Comment cela se passe entre les entreprises?
Areva et l’entreprise finlandaise TVO se renvoient régulièrement la balle sur la responsabilité des retards. Le groupe français accuse son client de ne pas valider assez rapidement les documents permettant l'avancée des travaux, tandis que TVO critique le manque de préparation d'Areva pour construire ce réacteur plus puissant et censé être plus sûr que les modèles précédents.

«TVO continue de coopérer avec le fournisseur (...). Toutefois, nous ne transigerons sur aucune exigence de sécurité ou de qualité», a affirmé son PDG, Jarmo Tanhua.
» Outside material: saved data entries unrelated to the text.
-- ==== Sys2Proof/Tests/Slice0.lean ====
section
/-!
SUPPORT. Tests on fixed values. The expected values are those of 95_test_vectors.md (each test names its vectors) or of the
rule it names; after them, one witness for each statement that has hypotheses.
-/

namespace Sys2Proof.Tests

open Sys2Proof.Machine

/-- Whether an outcome is a next state with a property. -/
def holds (o : Host.Outcome State Fault Refusal) (p : State → Bool) : Bool :=
  match o with
  | .next t => p t
  | .fault _ => false
  | .refused _ => false

/-- The state after a list of words is written to CMD, from a state with the reset input released. -/
def afterWords (ws : List Word) (s : State) (p : State → Bool) : Bool :=
  holds (run ws.length { s with resetLine := false, inbox := ws.map fun w => .access (cmdWrite w) }) p

/-- The answer one access gets. -/
def answerOf (a : Access) (s : State) : Option Response :=
  match runAccess a s with
  | .next t => t.outbox.getLast?
  | .fault _ => none
  | .refused _ => none

/-- The bytes of a text: its ASCII codes. -/
def bytes (s : String) : List Byte := s.toList.map fun c => BitVec.ofNat 8 c.toNat

/-- A state with a reply held under a policy. -/
def withReply (rx : List Byte) (drop : Bool) : State := { State.reset with rx := rx, drop := drop }

/-- A state with a payload and an error record. -/
def withPayload (p : List Byte) (err eovf : Bool) (ecause : BitVec 4) : State :=
  { State.reset with payload := p, err := err, eovf := eovf, ecause := ecause }

/-- PRES and the fields after a PARSE of a reply. -/
def parsed (rx : List Byte) (drop : Bool) (pres : Word) (fields : List (Int × Nat)) : Bool :=
  holds (exec .parse (withReply rx drop)) fun t =>
    memRead 0x024 t == pres && t.fval.toList == fields.map (fun f => BitVec.ofInt 32 f.1) &&
      t.fscl.toList == fields.map (fun f => BitVec.ofNat 4 f.2)

/-- The ten zero fields of an EMPTY. -/
def zeros : List (Int × Nat) := List.replicate 10 (0, 0)

/-! ### Well-formedness: a term for each check that refuses one -/

/-- Every command is well formed, whatever its operand byte (30_encoding.md R83); so no term of `Instr` is ill formed. -/
theorem test_every_instr_is_well_formed :
    (∀ i ∈ [Instr.nop, .errclr, .sreset, .crcClr, .frmClr, .frmBuild, .rxClr, .parse], i.wellFormed = true) ∧
      ∀ b : Byte, (Instr.crcByte b).wellFormed = true ∧ (Instr.frmPush b).wellFormed = true ∧
        (Instr.rxPush b).wellFormed = true := by decide +kernel

/-- A row's check refuses a word of another operation code, one with RSV ≠ 0, and one with IMM8 ≠ 0 where there is no operand. -/
theorem test_row_check_refuses : Instr.nop.row.selects 0x01000000 = false ∧ (Instr.rxPush 0).row.selects 0x31000128 = false ∧
    Instr.parse.row.selects 0x32000001 = false := by decide

theorem test_word_with_undefined_opc_is_ill_formed : commandWordWellFormed 0x03000000 = false := by decide
theorem test_word_with_nonzero_rsv_is_ill_formed : commandWordWellFormed 0x11000100 = false := by decide
theorem test_word_with_spare_imm8_is_ill_formed : commandWordWellFormed 0x10000001 = false := by decide
theorem test_word_of_a_command_is_well_formed : commandWordWellFormed 0x110000B7 = true := by decide
theorem test_narrow_access_is_ill_formed : Access.wellFormed ⟨.read, 0x000, .one⟩ = false := by decide
theorem test_misaligned_access_is_ill_formed : Access.wellFormed ⟨.write 0, 0x012, .four⟩ = false := by decide
theorem test_aligned_word_access_is_well_formed : Access.wellFormed ⟨.read, 0xFFC, .four⟩ = true := by decide

/-! ### Decoding: one word of each command, written out as OPC, RSV, IMM8 (30_encoding.md R80, R82) -/

theorem test_decode_nop : decode 0b00000000_0000000000000000_00000000 = .instr .nop := by decide
theorem test_decode_errclr : decode 0b00000001_0000000000000000_00000000 = .instr .errclr := by decide
theorem test_decode_sreset : decode 0b00000010_0000000000000000_00000000 = .instr .sreset := by decide
theorem test_decode_crcClr : decode 0b00010000_0000000000000000_00000000 = .instr .crcClr := by decide
theorem test_decode_crcByte : decode 0b00010001_0000000000000000_10110111 = .instr (.crcByte 0xB7) := by decide
theorem test_decode_frmClr : decode 0b00100000_0000000000000000_00000000 = .instr .frmClr := by decide
theorem test_decode_frmPush : decode 0b00100001_0000000000000000_01010001 = .instr (.frmPush 0x51) := by decide
theorem test_decode_frmBuild : decode 0b00100010_0000000000000000_00000000 = .instr .frmBuild := by decide
theorem test_decode_rxClr : decode 0b00110000_0000000000000000_00000000 = .instr .rxClr := by decide
theorem test_decode_rxPush : decode 0b00110001_0000000000000000_00101000 = .instr (.rxPush 0x28) := by decide
theorem test_decode_parse : decode 0b00110010_0000000000000000_00000000 = .instr .parse := by decide

/-- V-K4, V-K6: the operation code is checked before RSV. -/
theorem test_decode_undefined : decode 0x03000000 = .error .illegalOpcode ∧ decode 0x03000180 = .error .illegalOpcode := by
  decide

/-- V-K2, V-K3, V-K7: reserved bits. -/
theorem test_decode_reserved : decode 0x00000001 = .error .reservedNonzero ∧ decode 0x00000100 = .error .reservedNonzero ∧
    decode 0x21000180 = .error .reservedNonzero := by decide

theorem test_decodeTableWord : decodeTableWord 32 0x21000051 = some (.frmPush 0x51) ∧ decodeTableWord 32 0x03000000 = none := by
  decide

/-! ### Control and errors -/

/-- V-K1. -/
theorem test_nop_changes_nothing : afterWords [0x00000000] State.reset (fun t => memRead 0x00C t == 0) = true := by
  decide +kernel

/-- V-K5. -/
theorem test_undefined_words :
    ([0x0F000000, 0x12000000, 0x1F000000, 0x23000000, 0x2F000000, 0x33000000, 0xFF0000FF] : List Word).all (fun w =>
      afterWords [w] State.reset fun t => memRead 0x00C t == 0x00000011) = true := by decide +kernel

/-- V-K10, V-K11: the first cause is kept. -/
theorem test_second_error_sets_eovf :
    afterWords [0x03000000, 0x210000FF, 0x03000000] State.reset
      (fun t => memRead 0x00C t == 0x00000013 && memRead 0x018 t == 0) = true := by decide +kernel

/-- V-K12. -/
theorem test_errclr_clears :
    afterWords [0x01000000] (withPayload [] true true 1) (fun t => memRead 0x00C t == 0) = true := by decide +kernel

/-- V-K13. -/
theorem test_malformed_errclr_does_not_clear :
    afterWords [0x01000001] (withPayload [] true false 3) (fun t => memRead 0x00C t == 0x00000033) = true := by
  decide +kernel

/-- V-K15. -/
theorem test_error_blocks_nothing :
    afterWords [0x21000051] (withPayload [] true false 3)
      (fun t => memRead 0x00C t == 0x00000031 && memRead 0x018 t == 1) = true := by decide +kernel

/-- The state of V-K16 and V-K17: the QPIGS frame built, CTRL = 1, STATUS = 0x00000431. -/
def builtQpigs : State :=
  { State.reset with
    payload := bytes "QPIGS", tx := [0x51, 0x50, 0x49, 0x47, 0x53, 0xB7, 0xA9, 0x0D], drop := true, err := true,
    ecause := 3 }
Quelles conséquences pour Areva?
Le concepteur de l’EPR finlandais pourrait voir ses comptes à nouveau plombés par les surcoûts de ce chantier.

Les retards accumulés sur le chantier ont déjà amené Areva à enregistrer pour 2,3 milliards d'euros de provisions alors que le coût de l'EPR était initialement évalué à 3 mds d'euros.

Ce nouveau retard de six mois «va entraîner des surcoûts, c'est inévitable», a estimé un analyste financier parisien, sous couvert d'anonymat. «Cela coûte entre 300 et 500 millions d'euros par année de retard, voire un peu moins car le pic du chantier est passé», a-t-il calculé. «Mais la vraie question, c'est qui va payer au final?» Areva et TVO ont en effet entamé une procédure d'arbitrage pour trancher leur différend sur le chantier de l'EPR.

Pour Yannick Rousselet, de Greenpeace, ce sera aux banques qui ont engagé leurs garanties. «Avec la Coface notamment, donc de l’argent public, qui va suppléer.»